The Polk County Sheriff’s Department in Florida sent out a stark warning to residents this week as Hurricane Irma churns toward the peninsula: Some of those seeking aid at local shelters could face jail instead—or be barred altogether.
“If you go to a shelter for #Irma and you have a warrant, we’ll gladly escort you to the safe and secure shelter called the Polk County Jail,” the department wrote on Twitter Wednesday. Minutes earlier, the account had warned that officers would be stationed at every shelter and that “sex offenders/predators” would not be allowed in.
If you go to a shelter for #Irma and you have a warrant, we'll gladly escort you to the safe and secure shelter called the Polk County Jail https://t.co/Qj5GX9XQBi
— Polk County Sheriff (@PolkCoSheriff) September 6, 2017
It was a striking message for a law-enforcement agency to deliver as a potentially cataclysmic disaster nears: that whether a person can seek refuge in an evacuation shelter depends on his or her criminal status. Not only could the department’s policy put residents’ safety in severe jeopardy—if they avoid shelters as a result, or are turned away—but the tweets effectively divide the community into those who are worth saving and those who aren’t.
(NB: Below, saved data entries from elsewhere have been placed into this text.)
-- ==== Sys2Proof/Laws/PerInstr.lean ====
section
/-! SUPPORT. Laws/PerInstr.lean: for each constructor, the row of the opcode table its descriptor matches (R53): `AD` is
`0x10000 * VIEW` for a read, with bit 18 set for a write, and only a write carries `DATA`. -/

namespace Sys2Proof.Laws.RowOfTable

/-- `AD & 0x7FFFF` is the row's match, and `DATA` is there exactly for `W = 1`. -/
def Statement (i : Instr) : Prop :=
  i.descriptor.ad.toNat = 0x10000 * (viewCode i.view).toNat + (if i.data.isSome then 0x40000 else 0) ∧
    (encode i).length = (if i.data.isSome then 7 else 3)

theorem rdAbsent : Statement .rdAbsent := ⟨mkAd_toNat _ _, rfl⟩

theorem rdNs : Statement .rdNs := ⟨mkAd_toNat _ _, rfl⟩

theorem rdS : Statement .rdS := ⟨mkAd_toNat _ _, rfl⟩

theorem rd1s : Statement .rd1s := ⟨mkAd_toNat _ _, rfl⟩

theorem wrAbsent (data : Word) : Statement (.wrAbsent data) := ⟨mkAd_toNat _ _, rfl⟩

theorem wrNs (data : Word) : Statement (.wrNs data) := ⟨mkAd_toNat _ _, rfl⟩

theorem wrS (data : Word) : Statement (.wrS data) := ⟨mkAd_toNat _ _, rfl⟩

theorem wr1s (data : Word) : Statement (.wr1s data) := ⟨mkAd_toNat _ _, rfl⟩

end Sys2Proof.Laws.RowOfTable
end

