-- ==== Sys2Proof/Tests/Slice0.lean ====
section
/-! SUPPORT. Tests/Slice0.lean: the smoke tests of WellFormed, the decode tests, single-step tests whose expected results are
the vectors V<n> of 95_test_vectors.md (hexadecimal values in the default layout), and for each statement with
hypotheses a state that meets them. -/

namespace Sys2Proof.Tests

open Sys2Proof.Machine

/-! ### Helpers -/

/-- "cells = 0xNNN" of 95_test_vectors.md: the ten cells at their Secure-view positions. -/
def cellsOf (n : Word) : Cells where
  eoiModeNs := .known (n.getLsbD 10)
  eoiModeS := .known (n.getLsbD 9)
  irqBypDisGrp1 := .known (n.getLsbD 8)
  fiqBypDisGrp1 := .known (n.getLsbD 7)
  irqBypDisGrp0 := .known (n.getLsbD 6)
  fiqBypDisGrp0 := .known (n.getLsbD 5)
  cbpr := .known (n.getLsbD 4)
  fiqEn := .known (n.getLsbD 3)
  enableGrp1 := .known (n.getLsbD 1)
  enableGrp0 := .known (n.getLsbD 0)

/-- A register copy with given cells and inputs. -/
def cpuOf (n : Word) (x : Inputs) : CpuIface :=
  { cells := cellsOf n, resNs := .known 0#32, resS := .known 0#32, resOne := .known 0#32, inputs := x }

/-- One PE, a configuration, cells, inputs and the events to come. -/
def stateOf (c : Config) (n : Word) (x : Inputs) (q : List Event) : State :=
  { State.reset with cfg := c, cpus := [cpuOf n x], queue := q }

/-- Configuration C0 of 95_test_vectors.md. -/
def c0 : Config := Config.default

/-- Configuration C1: no Security split. -/
def c1 : Config := { Config.default with banked := false }

/-- Configuration CA: the register absent. -/
def cA : Config := { Config.default with hasLegacy := false }

/-- C0 with the reserved cells stored. -/
def cStored : Config := { Config.default with res0Mode := .stored }

/-- `SRE_EL3 = 1` with given `DIB`, `DFB`. -/
def el3 (dib dfb : Bool) : Inputs := { Inputs.low with sreEl3 := true, dib := dib, dfb := dfb }

/-- What a step returned to its PE. -/
def answerOf : Host.Outcome State Fault Refusal → Option Word
  | .next t => t.resp
  | .fault _ => none
  | .refused _ => none

/-- The cells of PE 0 after a step. -/
def cellsAfter : Host.Outcome State Fault Refusal → Option Cells
  | .next t => t.cpus.head?.map (fun u => u.cells)
  | .fault _ => none
  | .refused _ => none

/-- The reason a step was refused. -/
def refusalAfter : Host.Outcome State Fault Refusal → Option Refusal
  | .next _ => none
  | .fault _ => none
  | .refused r => some r

def isNext : Host.Outcome State Fault Refusal → Bool
  | .next _ => true
  | .fault _ => false
  | .refused _ => false

/-- The variables of a program that no line has given a value. -/
def vars0 : Vars := fun _ => 0#32

/-- The cells of PE 0 after a run of a program. -/
def cellsAfterRun : Host.Outcome (State × Vars) Fault Refusal → Option Cells
  | .next (t, _) => t.cpus.head?.map (fun u => u.cells)
  | .fault _ => none
  | .refused _ => none

/-- The reason a run of a program was refused. -/
def refusalAfterRun : Host.Outcome (State × Vars) Fault Refusal → Option Refusal
  | .next _ => none
  | .fault _ => none
  | .refused r => some r

/-- A 4-byte bus access of PE 0 at `GICC_BASE` of C0. -/
def busAt0 (op : BusOp) (ns : Bool) : List Event := [⟨0, .bus { op := op, addr := 0, size := 4, ns := ns }⟩]

/-! ### WellFormed: each check refuses an ill-formed configuration (R4, R42, R16 to R18; V32) -/

theorem test_c0_wf : c0.wf = true ∧ c1.wf = true ∧ cA.wf = true ∧ cStored.wf = true := by decide

theorem test_bypass_raowi_needs_no_legacy_interrupts :
    ({ c0 with irqBypDisGrp1Raowi := true } : Config).bypassRaowiOk = false ∧
    ({ c0 with fiqBypDisGrp1Raowi := true } : Config).bypassRaowiOk = false ∧
    ({ c0 with irqBypDisGrp0Raowi := true } : Config).bypassRaowiOk = false ∧
    ({ c0 with fiqBypDisGrp0Raowi := true } : Config).bypassRaowiOk = false := by decide

theorem test_fiqEn_raowi_needs_two_security_states :
    ({ c1 with twoSecurityStates := false, fiqEnRaowi := true } : Config).wf = false := by decide

theorem test_banked_needs_two_security_states : ({ c0 with twoSecurityStates := false } : Config).wf = false := by decide

theorem test_base_must_be_aligned : ({ c0 with giccBase := 0x1002 } : Config).wf = false := by decide

theorem test_some_pe_exists : ({ c0 with nPe := 0 } : Config).wf = false := by decide

theorem test_layout_order :
    ({ Layout.default with nsEoiModeNs := 7 } : Layout).nsOk = false ∧
    ({ Layout.default with sGap := 0 } : Layout).sOk = false ∧
    ({ Layout.default with sGap := 22 } : Layout).sOk = false ∧
    ({ Layout.default with oneGap := 23 } : Layout).oneOk = false := by decide

theorem test_rows_of_c0 :
    Instr.rdNs.occursIn c0 = true ∧ Instr.rd1s.occursIn c0 = false ∧ Instr.rdAbsent.occursIn c0 = false ∧
    Instr.rdS.occursIn c1 = false ∧ (Instr.wrNs 0#32).occursIn cA = false := by decide

/-! ### Decoding: the words of R53, written out as AD {W, VIEW, OFFSET} in bytes, DATA after it -/

theorem test_decode_reads :
    decode [0x00#8, 0x00#8, 0x00#8] = .ok (.rdAbsent, []) ∧ decode [0x00#8, 0x00#8, 0x01#8] = .ok (.rdNs, []) ∧
    decode [0x00#8, 0x00#8, 0x02#8] = .ok (.rdS, []) ∧ decode [0x00#8, 0x00#8, 0x03#8] = .ok (.rd1s, []) := by decide

theorem test_decode_writes :
    decode [0x00#8, 0x00#8, 0x04#8, 0xFF#8, 0xFF#8, 0xFF#8, 0xFF#8] = .ok (.wrAbsent 0xFFFFFFFF#32, []) ∧
    decode [0x00#8, 0x00#8, 0x05#8, 0x01#8, 0x02#8, 0x00#8, 0x00#8] = .ok (.wrNs 0x00000201#32, []) ∧
    decode [0x00#8, 0x00#8, 0x06#8, 0x0B#8, 0x06#8, 0x00#8, 0x00#8] = .ok (.wrS 0x0000060B#32, []) ∧
    decode [0x00#8, 0x00#8, 0x07#8, 0x0B#8, 0x02#8, 0x00#8, 0x80#8] = .ok (.wr1s 0x8000020B#32, []) := by decide

/-- V48, and bytes that are no descriptor. -/
theorem test_decode_refuses :
    decode [0x04#8, 0x00#8, 0x02#8] = .error .offsetNotZero ∧ decode [0x00#8, 0x00#8, 0x08#8] = .error .paddingNotZero ∧
    decode [0x00#8, 0x00#8] = .error .truncated ∧ decode [0x00#8, 0x00#8, 0x05#8, 0x01#8] = .error .truncated ∧
    decodeDescriptor ⟨0x50000#19, none⟩ = .error .dataMismatch := by decide

theorem test_table_rows_decode :
    decodeTableWord 24 0x00000 = some .rdAbsent ∧ decodeTableWord 24 0x10000 = some .rdNs ∧
    decodeTableWord 24 0x20000 = some .rdS ∧ decodeTableWord 19 0x30000 = some .rd1s ∧
    decodeTableWord 24 0x40000 = some (.wrAbsent 0#32) ∧ decodeTableWord 24 0x50000 = some (.wrNs 0#32) ∧
    decodeTableWord 24 0x60000 = some (.wrS 0#32) ∧ decodeTableWord 19 0x70000 = some (.wr1s 0#32) ∧
    decodeTableWord 24 0x20004 = none := by decide

theorem test_table_rows_run_first_after_reset :
    [0x00000, 0x10000, 0x20000, 0x30000, 0x40000, 0x50000, 0x60000, 0x70000].all
      (fun w => isNext (step (State.reset.withFetchWord 24 w))) = true := by decide

/-! ### The operations, one step each -/

/-- V2. -/
theorem test_rdNs_shows_only_its_fields : answerOf (exec .rdNs (stateOf c0 0x7FB#32 Inputs.low [])) = some 0x261#32 := by
  decide

/-- V4. -/
theorem test_rdNs_leaks_no_secure_cell : answerOf (exec .rdNs (stateOf c0 0x279#32 Inputs.low [])) = some 0#32 := by
  decide

/-- V6. -/
theorem test_wrNs_sets_the_shared_cells :
    cellsAfter (exec (.wrNs 0xFFFFFFFF#32) (stateOf c0 0#32 Inputs.low [])) = some (cellsOf 0x582#32) := by decide

/-- V9. -/
theorem test_wrNs_drops_reserved_bits :
    cellsAfter (exec (.wrNs 0x19E#32) (stateOf c0 0#32 Inputs.low [])) = some (cellsOf 0#32) := by decide

/-- V24, both readings of conflict C1. -/
theorem test_rdS_raowi_under_both_readings :
    answerOf (exec .rdS (stateOf { c0 with fiq0RaowiSource := .dib } 0#32 (el3 true false) [])) = some 0x160#32 ∧
    answerOf (exec .rdS (stateOf { c0 with fiq0RaowiSource := .dfb } 0#32 (el3 true false) [])) = some 0x140#32 := by
  decide

/-- V14. -/
theorem test_rdS_packs_layout2 : answerOf (exec .rdS (stateOf c0 0xB#32 Inputs.low [])) = some 0xB#32 := by decide

/-- V13. -/
theorem test_wrS_drops_bit_2 : cellsAfter (exec (.wrS 4#32) (stateOf c0 0x7FB#32 Inputs.low [])) = some (cellsOf 0#32) := by
  decide

/-- V31: with every RAO/WI parameter 1, only `CBPR`, `EnableGrp1`, `EnableGrp0` are writable. -/
theorem test_wrS_with_every_raowi :
    cellsAfter (exec (.wrS 0#32) (stateOf
      { c0 with
        supportsLegacyInterrupts := false, eoiModeNsRaowi := true, eoiModeSRaowi := true, irqBypDisGrp1Raowi := true,
        fiqBypDisGrp1Raowi := true, irqBypDisGrp0Raowi := true, fiqBypDisGrp0Raowi := true, fiqEnRaowi := true }
      0x7FB#32 Inputs.low [])) = some (cellsOf 0x7E8#32) := by decide

/-- V18. -/
theorem test_rd1s_packs_layout3 : answerOf (exec .rd1s (stateOf c1 0x212#32 Inputs.low [])) = some 0x212#32 := by decide

/-- V20. -/
theorem test_wr1s_does_not_reach_eoiModeNs :
    cellsAfter (exec (.wr1s 0xFFFFFFFF#32) (stateOf c1 0#32 Inputs.low [])) = some (cellsOf 0x3FB#32) := by decide

/-- V23. -/
theorem test_absent_register :
    answerOf (exec .rdAbsent (stateOf cA 0x7FB#32 Inputs.low [])) = some 0#32 ∧
    cellsAfter (exec (.wrAbsent 0xFFFFFFFF#32) (stateOf cA 0#32 Inputs.low [])) = some (cellsOf 0#32) := by decide

/-- V61: the Non-secure view's stored reserved cells are its own. -/
theorem test_stored_reserved_cells :
    (match exec (.wrNs 0xFFFFFFFF#32) (stateOf cStored 0#32 Inputs.low []) with
      | .next t => some (answerOf (exec .rdNs t), answerOf (exec .rdS t))
      | _ => none) = some (some 0xFFFFFFFF#32, some 0x582#32) := by decide

/-! ### Reset and the environment -/

/-- V34, V37: the cells after reset. -/
theorem test_reset_event :
    cellsAfter (step (stateOf c0 3#32 Inputs.low [⟨0, .reset⟩])) = some unknownCells ∧
    cellsAfter (step (stateOf { c0 with eoiModeNsRaowi := true } 0x400#32 Inputs.low [⟨0, .reset⟩])) =
      some { unknownCells with eoiModeNs := .known true } := by decide

/-- V40. -/
theorem test_clearing_dib_forgets :
    cellsAfter (step (stateOf { c0 with fiq0RaowiSource := .dfb } 0#32 (el3 true false) [⟨0, .setInput .dib false⟩])) =
      some { cellsOf 0#32 with irqBypDisGrp1 := .unknown, irqBypDisGrp0 := .unknown } := by decide

/-- V39: setting `DIB` keeps and hides the cell. -/
theorem test_setting_dib_keeps_the_cell :
    cellsAfter (step (stateOf c0 0x100#32 (el3 false false) [⟨0, .setInput .dib true⟩])) = some (cellsOf 0x100#32) := by
  decide

/-- V42. -/
theorem test_cbpr_other_name :
    cellsAfter (step (stateOf c0 0#32 Inputs.low [⟨0, .writeCbprEl1ns true⟩])) = some (cellsOf 0x10#32) := by decide

/-- V44, V45, V48. -/
theorem test_bus_refusals :
    refusalAfter (step (stateOf c0 0#32 Inputs.low [⟨0, .bus ⟨.read, 0, 8, false⟩⟩])) = some .widthOrAlignment ∧
    refusalAfter (step (stateOf c0 0#32 Inputs.low [⟨0, .bus ⟨.read, 0, 1, true⟩⟩])) = some .widthOrAlignment ∧
    refusalAfter (step (stateOf c0 0#32 Inputs.low [⟨0, .bus ⟨.read, 2, 4, false⟩⟩])) = some .widthOrAlignment ∧
    refusalAfter (step (stateOf c0 0#32 Inputs.low [⟨0, .bus ⟨.read, 4, 4, false⟩⟩])) = some .otherOffset := by decide

/-- V46, the three values of `SRE_ACCESS`. -/
theorem test_access_while_sre :
    refusalAfter (step (stateOf c0 3#32 { Inputs.low with sre := true } (busAt0 .read false))) = some .sreEnabled ∧
    answerOf (step (stateOf { c0 with sreAccess := .razWi } 3#32 { Inputs.low with sre := true } (busAt0 .read false))) =
      some 0#32 ∧
    answerOf (step (stateOf { c0 with sreAccess := .normal } 3#32 { Inputs.low with sre := true } (busAt0 .read false))) =
      some 3#32 := by decide

/-- V22: with no Security split `NS` is not looked at; with one, it selects the view. -/
theorem test_bus_view_selection :
    answerOf (step (stateOf c1 0x20B#32 Inputs.low (busAt0 .read false))) = some 0x20B#32 ∧
    answerOf (step (stateOf c1 0x20B#32 Inputs.low (busAt0 .read true))) = some 0x20B#32 ∧
    answerOf (step (stateOf c0 0x403#32 Inputs.low (busAt0 .read true))) = some 0x201#32 ∧
    answerOf (step (stateOf c0 0x403#32 Inputs.low (busAt0 .read false))) = some 0x403#32 := by decide

/-- V47. -/
theorem test_view_not_of_this_configuration :
    refusalAfter (step (stateOf c0 0#32 Inputs.low [⟨0, .present [0x00#8, 0x00#8, 0x03#8]⟩])) = some .viewNotProduced := by
  decide

/-! ### Outputs -/

/-- V50 to V52. -/
theorem test_signals :
    maySignal (stateOf c0 3#32 Inputs.low []) 0 .grp0 .fiq = some false ∧
    maySignal (stateOf c0 3#32 Inputs.low []) 0 .grp0 .irq = some true ∧
    maySignal (stateOf c0 0xB#32 Inputs.low []) 0 .grp0 .fiq = some true ∧
    maySignal (stateOf c0 9#32 Inputs.low []) 0 .grp1 .irq = some false ∧
    groupSignal (stateOf c0 0xB#32 Inputs.low []) 0 .grp1 = some (.known .irq) ∧
    maySignal (stateOf c0 0xB#32 { Inputs.low with sre := true } []) 0 .grp0 .fiq = none ∧
    maySignal (stateOf cA 0xB#32 Inputs.low []) 0 .grp0 .fiq = none := by decide

/-- V53 to V56. -/
theorem test_bypass :
    bypass (stateOf c0 0x140#32 { Inputs.low with irqSignallingDisabled := true } []) 0 .irq .grp1 = .notSignalled ∧
    bypass (stateOf c0 0#32 { Inputs.low with irqSignallingDisabled := true } []) 0 .irq .grp0 = .mayBeSignalled ∧
    bypass (stateOf c0 0x140#32 { Inputs.low with irqSignallingDisabled := true, sreEl1 := true } []) 0 .irq .grp1 =
      .notStated ∧
    bypass (stateOf { c0 with fiq0RaowiSource := .dfb } 0#32 { el3 false true with fiqSignallingDisabled := true } []) 0
      .fiq .grp0 = .notSignalled ∧
    bypass (stateOf { c0 with fiq0RaowiSource := .dib } 0#32 { el3 false true with fiqSignallingDisabled := true } []) 0
      .fiq .grp0 = .mayBeSignalled := by decide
Seth Stoughton, a University of South Carolina law professor who specializes in policing issues, said he was stunned when he read the warnings.
“If you believe, as I do, that sanctity of human life is the single most important priority for policing—that public safety is at the core of policing—then discouraging people from going to shelters because they have a warrant is a betrayal of those fundamental values,” he told me.